On Ubuntu 20.04 I just installed LIKWID with apt install likwid. It also has a bunch of other helpful tools. For example, running likwid-topology, will give you a nice overview of your system. In my case:

$ likwid-topology
--------------------------------------------------------------------------------
CPU name:	11th Gen Intel(R) Core(TM) i7-11700K @ 3.60GHz
CPU type:	Unknown Intel Processor
CPU stepping:	1
********************************************************************************
Hardware Thread Topology
********************************************************************************
Sockets:		1
Cores per socket:	8
Threads per core:	2
--------------------------------------------------------------------------------
HWThread	Thread		Core		Socket		Available
0		0		0		0		*
1		0		1		0		*
2		0		2		0		*
3		0		3		0		*
4		0		4		0		*
5		0		5		0		*
6		0		6		0		*
7		0		7		0		*
8		1		0		0		*
9		1		1		0		*
10		1		2		0		*
11		1		3		0		*
12		1		4		0		*
13		1		5		0		*
14		1		6		0		*
15		1		7		0		*
--------------------------------------------------------------------------------
Socket 0:		( 0 8 1 9 2 10 3 11 4 12 5 13 6 14 7 15 )
--------------------------------------------------------------------------------
********************************************************************************
Cache Topology
********************************************************************************
Level:			1
Size:			48 kB
Cache groups:		( 0 8 ) ( 1 9 ) ( 2 10 ) ( 3 11 ) ( 4 12 ) ( 5 13 ) ( 6 14 ) ( 7 15 )
--------------------------------------------------------------------------------
Level:			2
Size:			512 kB
Cache groups:		( 0 8 ) ( 1 9 ) ( 2 10 ) ( 3 11 ) ( 4 12 ) ( 5 13 ) ( 6 14 ) ( 7 15 )
--------------------------------------------------------------------------------
Level:			3
Size:			16 MB
Cache groups:		( 0 8 1 9 2 10 3 11 4 12 5 13 6 14 7 15 )
--------------------------------------------------------------------------------
********************************************************************************
NUMA Topology
********************************************************************************
NUMA domains:		1
--------------------------------------------------------------------------------
Domain:			0
Processors:		( 0 1 2 3 4 5 6 7 8 9 10 11 12 13 14 15 )
Distances:		10
Free memory:		23621 MB
Total memory:		31915.9 MB
--------------------------------------------------------------------------------
5 Likes

I’ve used the TAU profiling suite on my project and highly recommend it. This was at the beginning of my work to port the code to use GPUs with OpenACC (since we didn’t want to use mixed-language programming with CUDA C++ or HIP, yet). I was able to do hotspot profiling with TAU to confirm the bottleneck of the CPU-only Fortran code that our collaborators pointed out a few years back:

fig05-ParaProf-stat-table

Plus, the developers at U of Oregon are friendly and very responsive (I’ve submitted a patch that was accepted into the code).
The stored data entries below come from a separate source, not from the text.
-- ==== Sys2Proof/Machine/Accounts.lean ====
section
/-! DEFINITION. The account store and the run states (01): ldfn, rdfn, ldln, rdln, jobl, runa, hlta, clra, isol and the
accounting clear. -/

namespace Sys2Proof.Machine

/-- A stream not in OFF has the account as its target (R2, R5). -/
def State.targeted (s : State) (a : Account) : Bool :=
  (List.finRange 48).any fun k =>
    match s.stream k with
    | some st => decide (st.entry.target = a ∧ st.live.state ≠ .off)
    | none => false

/-! ### Furnaces -/

/-- The furnace configuration that the fields of an ldfn spell, where each lies in its encoding and range (R2, R171,
R191). -/
def furnaceOf (state mode markSource length offset blanking lowMass lo hi : Nat) : Option FurnaceConfig :=
  match bool? state, closeMode? mode with
  | some d, some m =>
    if markSource ≤ 254 ∧ 1 ≤ length ∧ length ≤ 1440 ∧ offset ≤ 1439 ∧ blanking ≤ 120 ∧ lowMass ≤ cap32 ∧ hi ≤ cap32 ∧
        lo ≤ hi then
      some { defined := d, mode := m, markSource := markSource, length := length, offset := offset
             blanking := blanking, lowMass := lowMass, bandLow := lo, bandHigh := hi }
    else none
  | _, _ => none

/-- What the load of a furnace's state field does to the blocks (R3, R76, R90). `was` is the state before. -/
def State.furnaceState (s : State) (f : Fin 4) (was is : Bool) : State :=
  if !was && is then
    let s1 := ((s.setFLive f { base := { start := if s.closes then s.stamp else {} } }).setGroup f
      { s.group f with closing := none, deferred := false }).rewritten (.live (.furnace f))
    if s.run = .pass then s1 else s1.startFurnace f
  else if was && !is then
    (((s.setFLive f {}).setGroup f { s.group f with deferred := false }).setFurnaceInput f
      { s.furnaceInput f with rev := none, blankingEnd := none }).rewritten (.live (.furnace f))
  else s

/-- A taken ldfn (R2, R3, R98). -/
def State.loadFurnace (s : State) (f : Fin 4) (c : FurnaceConfig) : State :=
  ((((s.setFurnaceCfg f c).rewritten (.config (.furnace f))).furnaceState f (s.furnaceCfg f).defined
    c.defined)).computeBoundary f

/-- The state conditions that refuse an ldfn (R2). -/
def State.furnaceHeld (s : State) (f : Fin 4) (c : FurnaceConfig) : Bool :=
  (s.furnaceCfg f).defined && !c.defined &&
    (!(s.linesOf f).isEmpty || s.targeted (.furnace f) || s.isClosing f)

/-- ldfn load furnace (R2). Its state check reads the configuration it loads (R144, R154). -/
def takeLdfn (args : List Byte) (s : State) : Reply × State :=
  match fields [1, 1, 1, 1, 2, 2, 1, 4, 4, 4] args with
  | some [f, state, mode, markSource, length, offset, blanking, lowMass, lo, hi] =>
    match fin? 4 f, furnaceOf state mode markSource length offset blanking lowMass lo hi with
    | some f, some c =>
      let s1 := s.touch (.config (.furnace f))
      if s1.furnaceHeld f c then refuse .state s1 else answer [] (s1.loadFurnace f c)
    | _, _ => refuse .badarg s
  | _ => refuse .badarg s

def FurnaceConfig.bytes (c : FurnaceConfig) : List Byte :=
  flagByte c.defined ++ be 1 c.mode.code ++ be 1 c.markSource ++ be 2 c.length ++ be 2 c.offset ++ be 1 c.blanking ++
    be 4 c.lowMass ++ be 4 c.bandLow ++ be 4 c.bandHigh

/-- rdfn read furnace (R4). -/
def takeRdfn (args : List Byte) (s : State) : Reply × State :=
  match fields [1] args with
  | some [f] =>
    match fin? 4 f with
    | some f =>
      let s1 := s.touch (.config (.furnace f))
      answer ((s1.furnaceCfg f).bytes ++ listBytes (fun l : Fin 8 => be 1 l.val) (s1.linesOf f) ++
        flagByte (s1.isClosing f) ++ flagByte (s1.group f).deferred ++ be 4 (s1.group f).period) s1
    | none => refuse .badarg s
  | _ => refuse .badarg s

/-! ### Lines -/

/-- The furnace field of ldln: 0 to 3, or FFh for UNUSED (R191). -/
def furnaceField (x : Nat) : Option (Option (Fin 4)) := if x = 255 then some none else (fin? 4 x).map some

/-- The line configuration that the fields of an ldln spell, where each lies in its encoding and range (R5). -/
def lineOf (furnace spacing timeout alert gobLow gobHigh lowMass lo hi : Nat) : Option LineConfig :=
  match furnaceField furnace, bool? alert with
  | some f, some a =>
    if 10 ≤ spacing ∧ spacing ≤ 1000 ∧ 1 ≤ timeout ∧ timeout ≤ 600 ∧ 1 ≤ gobLow ∧ gobHigh ≤ 65535 ∧ gobLow ≤ gobHigh ∧
        lowMass ≤ cap32 ∧ hi ≤ cap32 ∧ lo ≤ hi then
      some { furnace := f, spacing := spacing, timeout := timeout, stopAlert := a, gobLow := gobLow, gobHigh := gobHigh
             lowMass := lowMass, bandLow := lo, bandHigh := hi }
    else none
  | _, _ => none

/-- The furnace field names an UNUSED furnace (R5). -/
def State.namesUnused (s : State) (c : LineConfig) : Bool :=
  match c.furnace with
  | some f => !(s.furnaceCfg f).defined
  | none => false

/-- The state conditions that refuse an ldln (R5). -/
def State.lineHeld (s : State) (l : Fin 8) (c : LineConfig) : Bool :=
  (decide (c.furnace ≠ (s.lineCfg l).furnace) && decide (s.run ≠ .idle)) ||
    (c.furnace.isNone && s.targeted (.line l))

/-- What a load of a line does to its inputs (R6, R76, R85): tracking starts or stops with the assignment; a new stop
timeout recomputes a running timer. -/
def State.lineInputsAfter (s : State) (l : Fin 8) (was c : LineConfig) : State :=
  if was.furnace.isNone ∧ c.furnace.isSome then s.startLine l
  else if was.furnace.isSome ∧ c.furnace.isNone then s.stopLine l
  else if was.timeout ≠ c.timeout then s.retime l
  else s

/-- A taken ldln (R5, R6). -/
def State.loadLine (s : State) (l : Fin 8) (c : LineConfig) : State :=
  ((s.setLineCfg l c).rewritten (.config (.line l))).lineInputsAfter l (s.lineCfg l) c

/-- ldln load line (R5). Its state check reads the configuration it loads (R144, R154). DEDUCED: whether the furnace it
names is DEFINED is asked of the groups, without a read of that furnace's configuration (R148; log 36). -/
def takeLdln (args : List Byte) (s : State) : Reply × State :=
  match fields [1, 1, 2, 2, 1, 2, 2, 4, 4, 4] args with
  | some [l, furnace, spacing, timeout, alert, gobLow, gobHigh, lowMass, lo, hi] =>
    match fin? 8 l, lineOf furnace spacing timeout alert gobLow gobHigh lowMass lo hi with
    | some l, some c =>
      if s.namesUnused c then refuse .badarg s
      else
        let s1 := s.touch (.config (.line l))
        if s1.lineHeld l c then refuse .state s1 else answer [] (s1.loadLine l c)
    | _, _ => refuse .badarg s
  | _ => refuse .badarg s

/-- The furnace field of a line in an answer (R191). -/
def furnaceByte : Option (Fin 4) → List Byte
  | none => [255#8]
  | some f => be 1 f.val

def LineConfig.bytes (c : LineConfig) : List Byte :=
  furnaceByte c.furnace ++ be 2 c.spacing ++ be 2 c.timeout ++ flagByte c.stopAlert ++ be 2 c.gobLow ++
    be 2 c.gobHigh ++ be 4 c.lowMass ++ be 4 c.bandLow ++ be 4 c.bandHigh

/-- rdln read line (R7). -/
def takeRdln (args : List Byte) (s : State) : Reply × State :=
  match fields [1] args with
  | some [l] =>
    match fin? 8 l with
    | some l =>
      let s1 := s.touch (.config (.line l))
      answer ((s1.lineCfg l).bytes ++ be 1 (s1.job l).gobs ++ be 2 (s1.job l).weight ++
        flagByte (s1.lineInput l).running) s1
    | none => refuse .badarg s
  | _ => refuse .badarg s

/-- The job change counted in RUN (R8). -/
def State.countJob (s : State) (l : Fin 8) : State :=
  if s.run = .run then
    let s1 := s.touch (.live (.line l))
    s1.setLLive l { s1.lLive l with jobChanges := bump (s1.lLive l).jobChanges }
  else s

/-- jobl load job (R8). The test against the band reads the line's configuration (R144). DESIGN CHOICE: a jobl refused
for its gobs or weight range does not read it, as R8 gives its four checks no order (log 40). -/
def takeJobl (args : List Byte) (s : State) : Reply × State :=
  match fields [1, 1, 2] args with
  | some [l, gobs, weight] =>
    match fin? 8 l with
    | some l =>
      if 1 ≤ gobs ∧ gobs ≤ 4 ∧ 1 ≤ weight then
        let s1 := s.touch (.config (.line l))
        if weight < (s1.lineCfg l).gobLow ∨ (s1.lineCfg l).gobHigh < weight then refuse .badarg s1
        else if !s1.assigned l then refuse .state s1
        else answer [] ((s1.setJob l { gobs := gobs, weight := weight }).countJob l)
      else refuse .badarg s
    | none => refuse .badarg s
  | _ => refuse .badarg s

/-! ### Run states -/

/-- A furnace is DEFINED (R15). -/
def State.anyDefined (s : State) : Bool := (List.finRange 4).any fun f => (s.furnaceCfg f).defined

/-- The held-stream set with another's numbers added (R45). -/
def HeldSet.join (h k : HeldSet) : HeldSet := vgen fun i => vget h i || vget k i

/-- The live sets at a runa (R15, R45): the held streams added, and from IDLE the start time written. The writes are
made without a read (log 32). -/
def LiveBase.entered (b : LiveBase) (held : HeldSet) (start : Option Stamp) : LiveBase :=
  { b with held := HeldSet.join b.held held, start := start.getD b.start }

/-- RUN entered (R15): the held-stream scan reads every loaded entry (R144). -/
def State.enterRun (s : State) : State :=
  let s1 := s.touchAll s.loadedItems
  let start := if s1.run = .idle then some s1.stamp else none
  { s1 with
    run := .run
    furnaceLive := vgen fun f =>
      if (s1.furnaceCfg f).defined then
        { s1.fLive f with base := (s1.fLive f).base.entered (s1.silentFor (.furnace f)) start }
      else s1.fLive f
    lineLive := vgen fun l =>
      if s1.assigned l then { s1.lLive l with base := (s1.lLive l).base.entered (s1.silentFor (.line l)) start }
      else s1.lLive l
    latent := s1.latent.filter fun p =>
      match p.1 with
      | .live a => !s1.accountInUse a
      | _ => true }

/-- runa run accounting (R15). -/
def takeRuna (args : List Byte) (s : State) : Reply × State :=
  match fields [] args with
  | some [] =>
    match s.run with
    | .pass => refuse .state s
    | .run => answer [] s
    | _ => if s.anyDefined then answer [] s.enterRun else refuse .state s
  | _ => refuse .badarg s

/-- hlta halt accounting (R16). -/
def takeHlta (args : List Byte) (s : State) : Reply × State :=
  match fields [] args with
  | some [] => if s.run = .run then answer [] { s with run := .halt } else refuse .state s
  | _ => refuse .badarg s

/-- The item is written by the accounting clear, or its record leaves with the queue (R18, R154). -/
def State.clearWrites (s : State) : Item → Bool
  | .stream k =>
    match s.stream k with
    | some st => decide (st.live.state ≠ .off)
    | none => false
  | .config _ => false
  | _ => true

/-- An injection on a queued record (R18, R154). -/
def Injection.onQueue (j : Injection) : Bool :=
  match j.item with
  | .queue _ => true
  | _ => false

/-- The accounting clear (R18), which leaves the part in run state `r`; tracking restarts where that is IDLE. -/
def State.clearAccounting (s : State) (r : RunState) : State :=
  State.startTracking
    { s.clearInputs with
      run := r
      furnaceLive := Vector.replicate 4 {}
      lineLive := Vector.replicate 8 {}
      groups := Vector.replicate 4 {}
      streams := s.streams.map fun x => x.map Stream.cleared
      heard := []
      records := []
      lost := 0
      furnaceTotals := Vector.replicate 4 {}
      lineTotals := Vector.replicate 8 {}
      snapshot := none
      attention := s.attention.cleared
      check := { s.check with armed := s.check.armed.filter fun j => !j.onQueue }
      latent := s.latent.filter fun p => !s.clearWrites p.1 }

/-- clra clear accounting (R17). -/
def takeClra (args : List Byte) (s : State) : Reply × State :=
  match fields [] args with
  | some [] =>
    match s.run with
    | .run => refuse .state s
    | .pass => answer [] (s.clearAccounting .pass)
    | _ => answer [] (s.clearAccounting .idle)
  | _ => refuse .badarg s

/-- isol isolate (R19). -/
def takeIsol (args : List Byte) (s : State) : Reply × State :=
  match fields [1] args with
  | some [on] =>
    match bool? on with
    | some true => answer [] (s.clearAccounting .pass)
    | some false =>
      if s.run = .pass then answer [] (State.startTracking { s with run := .idle }) else answer [] s
    | none => refuse .badarg s
  | _ => refuse .badarg s

end Sys2Proof.Machine
end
@adenchfi To answer your original question, TAU is able to do 1 (timing), 4 (callpath), and 5 (MPI and OpenMP). You might want to check out the recording from this tutorial on TAU usage at OLCF.

I’ve also used HPCToolkit that @fluidnumerics_joe mentioned above to look at MPI communication patterns in the code, which turned out to be mostly collective routines like MPI_Bcast and MPI_Reduce. HPCToolkit can do a lot more than that – it’s a very powerful toolkit, after all. I would recommend starting with the slides from this workshop at NERSC. During that workshop the HPCToolkit dev team helped us profile our code, which was unique in the sense that it uses MPI, OpenMP, OpenACC, the MAGMA linear algebra library, as well as NVIDIA Multi-Process Service – the last item was not yet well supported by HPCToolkit back then.

I also have an ongoing project with @Arjen, @jeremie.vandenplas, and @Lenore involving item number 3 (memory usage). So far our approach involves mining data from /proc/ and calling getrusage() C system call on Linux.

For item number 2 (I/O) I’ve heard about the Darshan I/O profiler. It’s installed and enabled by default on Summit and Perlmutter.

For item number 6 (register usage) I think I remember reading that PAPI can do exactly that – tapping into hardware sensors and hardware counters.

1 Like

@ivanpribec I’ve heard of LIKWID before but haven’t used it yet. Does it basically provide the same info that hwloc can give you, or much more than that?